The Global Partnership on Artificial Intelligence (GPAI, or "gee-pay") is an international and multi-stakeholder initiative that aims to advance the responsible and human-centric development and use of artificial intelligence. Specifically, GPAI brings together leading experts from science, industry, civil society, and governments to "bridge the gap between theory and practice" through applied AI projects and activities. The goal is to facilitate international collaboration, reduce duplication between governments, and act as a global reference point on discussions on responsible AI.

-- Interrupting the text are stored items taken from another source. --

-- ==== Sys2Proof/Machine/Cells.lean ====
section
/-! DEFINITION. The cell bit by bit: bytes and words, checksums, headers (R287-R291, R558). -/

namespace Sys2Proof

open Machine

/-- One bit of a reflected CRC-32C. -/
def crcStep (c : W32) : W32 := if c.getLsbD 0 then (c >>> 1) ^^^ 0x82F63B78 else c >>> 1

def crcByte (c : W32) (b : Byte) : W32 :=
  let c := c ^^^ b.setWidth 32
  crcStep (crcStep (crcStep (crcStep (crcStep (crcStep (crcStep (crcStep c)))))))

/-- CRC-32C: polynomial 0x1EDC_6F41 reflected, initial value and final exclusive-or all ones (R289). -/
def crc32c (bs : List Byte) : W32 := bs.foldl crcByte 0xFFFFFFFF ^^^ 0xFFFFFFFF

def crc16Step (c : W16) : W16 := if c.getLsbD 15 then (c <<< 1) ^^^ 0x1021 else c <<< 1

/-- CRC-16 with polynomial 0x1021 and initial value 0xFFFF, most significant bit first (R262). -/
def crc16 (bs : List Byte) : W16 :=
  bs.foldl (fun (c : W16) (b : Byte) =>
    let c : W16 := c ^^^ (b.setWidth 16 <<< 8)
    crc16Step (crc16Step (crc16Step (crc16Step (crc16Step (crc16Step (crc16Step (crc16Step c)))))))) 0xFFFF

/-- The header H of R288, with HOP_RANK and FLAGS as given. -/
def Cell.header (c : Cell) : BitVec 128 :=
  BitVec.ofNat 128
    (c.dstChip.toNat + c.dstDie.toNat * 2 ^ 14 + c.srcChip.toNat * 2 ^ 18 + c.srcDie.toNat * 2 ^ 32
      + c.job.toNat * 2 ^ 36 + c.cls.toNat * 2 ^ 48 + c.rank.toNat * 2 ^ 51 + c.version.toNat * 2 ^ 54
      + c.type.toNat * 2 ^ 58 + c.tag.toNat * 2 ^ 64 + c.seq.toNat * 2 ^ 80 + c.length.toNat * 2 ^ 92
      + c.flags.toNat * 2 ^ 99 + c.rsv.toNat * 2 ^ 104)

def payloadBytes (p : Payload) : List Byte := (List.range 64).map (fun i => p.extractLsb' (8 * i) 8)

/-- The payload that holds the given bytes, zero beyond them. -/
def payloadOf (bs : List Byte) : Payload := BitVec.ofNat 512 (leNat (bs.take 64))

/-- The first LENGTH payload bytes. -/
def Cell.data (c : Cell) : List Byte := (payloadBytes c.payload).take c.length.toNat

/-- The 88 bytes of a cell (R287). -/
def Cell.bytes (c : Cell) : List Byte :=
  leBytes 16 c.header.toNat ++ payloadBytes c.payload ++ leBytes 4 c.crc.toNat ++ leBytes 3 c.depart.toNat ++ [c.last]

/-- The CRC over bytes 0-79 and 84-87, with HOP_RANK and FLAGS taken as zero (R289). -/
def Cell.crcOf (c : Cell) : W32 :=
  crc32c (leBytes 16 ({ c with rank := 0, flags := 0 } : Cell).header.toNat ++ payloadBytes c.payload
    ++ leBytes 3 c.depart.toNat ++ [c.last])

def Cell.crcGood (c : Cell) : Bool := c.crc == c.crcOf

/-- Compute the CRC at the originating die. -/
def Cell.seal (c : Cell) : Cell := { c with crc := c.crcOf }

def Cell.unlocked (c : Cell) : Bool := c.flags.getLsbD 0
def Cell.isLast (c : Cell) : Bool := c.flags.getLsbD 1
def Cell.withFlag (c : Cell) (i : Nat) : Cell := { c with flags := c.flags ||| (1#5 <<< i) }

/-- A blank version 1 cell. -/
def Cell.blank : Cell where
  dstChip := 0
  dstDie := 0
  srcChip := 0
  srcDie := 0
  job := 0
  cls := 0
  rank := 0
  version := 1
  type := 0
  tag := 0
  seq := 0
  length := 0
  flags := 0
  rsv := 0
  payload := 0
  crc := 0
  depart := 0
  last := 0

/-- Split bytes into cells' payloads of 64 bytes; no bytes make one empty payload. -/
def chunks64 : Nat → List Byte → List (List Byte)
  | 0, _ => []
  | n + 1, bs => if bs.length ≤ 64 then [bs] else bs.take 64 :: chunks64 n (bs.drop 64)

/-- The cells of a transaction that carries the bytes: SEQ from 0, LAST on the last cell (R291, R293). The fields that
the cells share are those of `base`. -/
def cellsOf (base : Cell) (bs : List Byte) : List Cell :=
  let ps := chunks64 4096 bs
  (List.range ps.length).map (fun i =>
    let p := ps.getD i []
    let c := { base with seq := BitVec.ofNat 12 i, length := BitVec.ofNat 7 p.length, payload := payloadOf p }
    (if i + 1 = ps.length then c.withFlag 1 else c).seal)

/-- The bytes that a transaction's cells carry, in SEQ order. -/
def cellsData (cs : List Cell) : List Byte :=
  (List.range cs.length).flatMap (fun i =>
    match cs.find? (fun c => c.seq.toNat = i) with
    | some c => c.data
    | none => [])

/-- Whether a cell belongs to a chunk transaction: CONTRIB, CARRY or GATHER (R366, R367). -/
def Cell.isChunk (c : Cell) : Bool := c.cls = 3 && decide (0x0A ≤ c.type.toNat) && decide (c.type.toNat ≤ 0x0C)

/-- Whether the cells are complete: every SEQ from 0 to the LAST cell (R295). -/
def cellsWhole (cs : List Cell) : Bool :=
  match cs.find? Cell.isLast with
  | none => false
  | some l => (List.range (l.seq.toNat + 1)).all (fun i => cs.any (fun c => c.seq.toNat = i))

/-- Whether a LENGTH is consistent with its TYPE (R558), for the types of version 1. -/
def lengthFits (c : Cell) : Bool :=
  let n := c.length.toNat
  let bulk (first : Nat) :=
    if !c.isLast then decide (n = 64)
    else if c.seq = 0 then decide (first ≤ n ∧ n ≤ 64) else decide (1 ≤ n ∧ n ≤ 64)
  match c.type.toNat with
  | 0x01 => bulk 16
  | 0x02 => if c.isLast then decide (n ≤ 64) else decide (n = 64)
  | 0x03 => decide (n = 24)
  | 0x08 => decide (n = 40)
  | 0x09 => decide (n = 32)
  | 0x0A | 0x0B | 0x0C => bulk 32
  | 0x0D => decide (n = 24)
  | 0x0E => decide (n = 48)
  | 0x0F => decide (n = 24)
  | 0x10 => decide (n = 8)
  | 0x11 => decide (n = 16)
  | 0x12 => decide (n = 0) || decide (n = 1) || decide (n = 8)
  | 0x18 => if c.seq = 0 then decide (n = 64) else decide (n = 40)
  | _ => true

/-- The classes that R292 allows a type; none for a reserved type. -/
def typeClasses : Nat → Option (List Nat)
  | 0x01 => some [2, 3, 5]
  | 0x02 | 0x03 => some [1]
  | 0x08 | 0x09 | 0x0A | 0x0B | 0x0C | 0x0D | 0x0E | 0x0F => some [3]
  | 0x10 | 0x11 | 0x12 => some [0]
  | 0x18 => some [6]
  | _ => none

end Sys2Proof
end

First announced on the margins of the 2018 G7 Summit by Canadian Prime Minister Justin Trudeau and French President Emmanuel Macron, GPAI officially launched on June 15, 2020 with fifteen founding members: Australia, Canada, France, Germany, India, Italy, Japan, Mexico, New Zealand, the Republic of Korea, Singapore, Slovenia, the United Kingdom, the United States and the European Union. The OECD hosts a dedicated secretariat to support GPAI's governing bodies and activities. UNESCO joined the partnership in December 2020 as an observer. On November 11, 2021, Czechia, Israel and few more EU countries also joined the GPAI, bringing the total membership to 25 countries. Since the November 2022 summit, the list of members stands at 29, with in addition to the above, Belgium, Brazil, Denmark, Ireland, The Netherlands, Poland, Senegal, Serbia, Sweden, and Turkey.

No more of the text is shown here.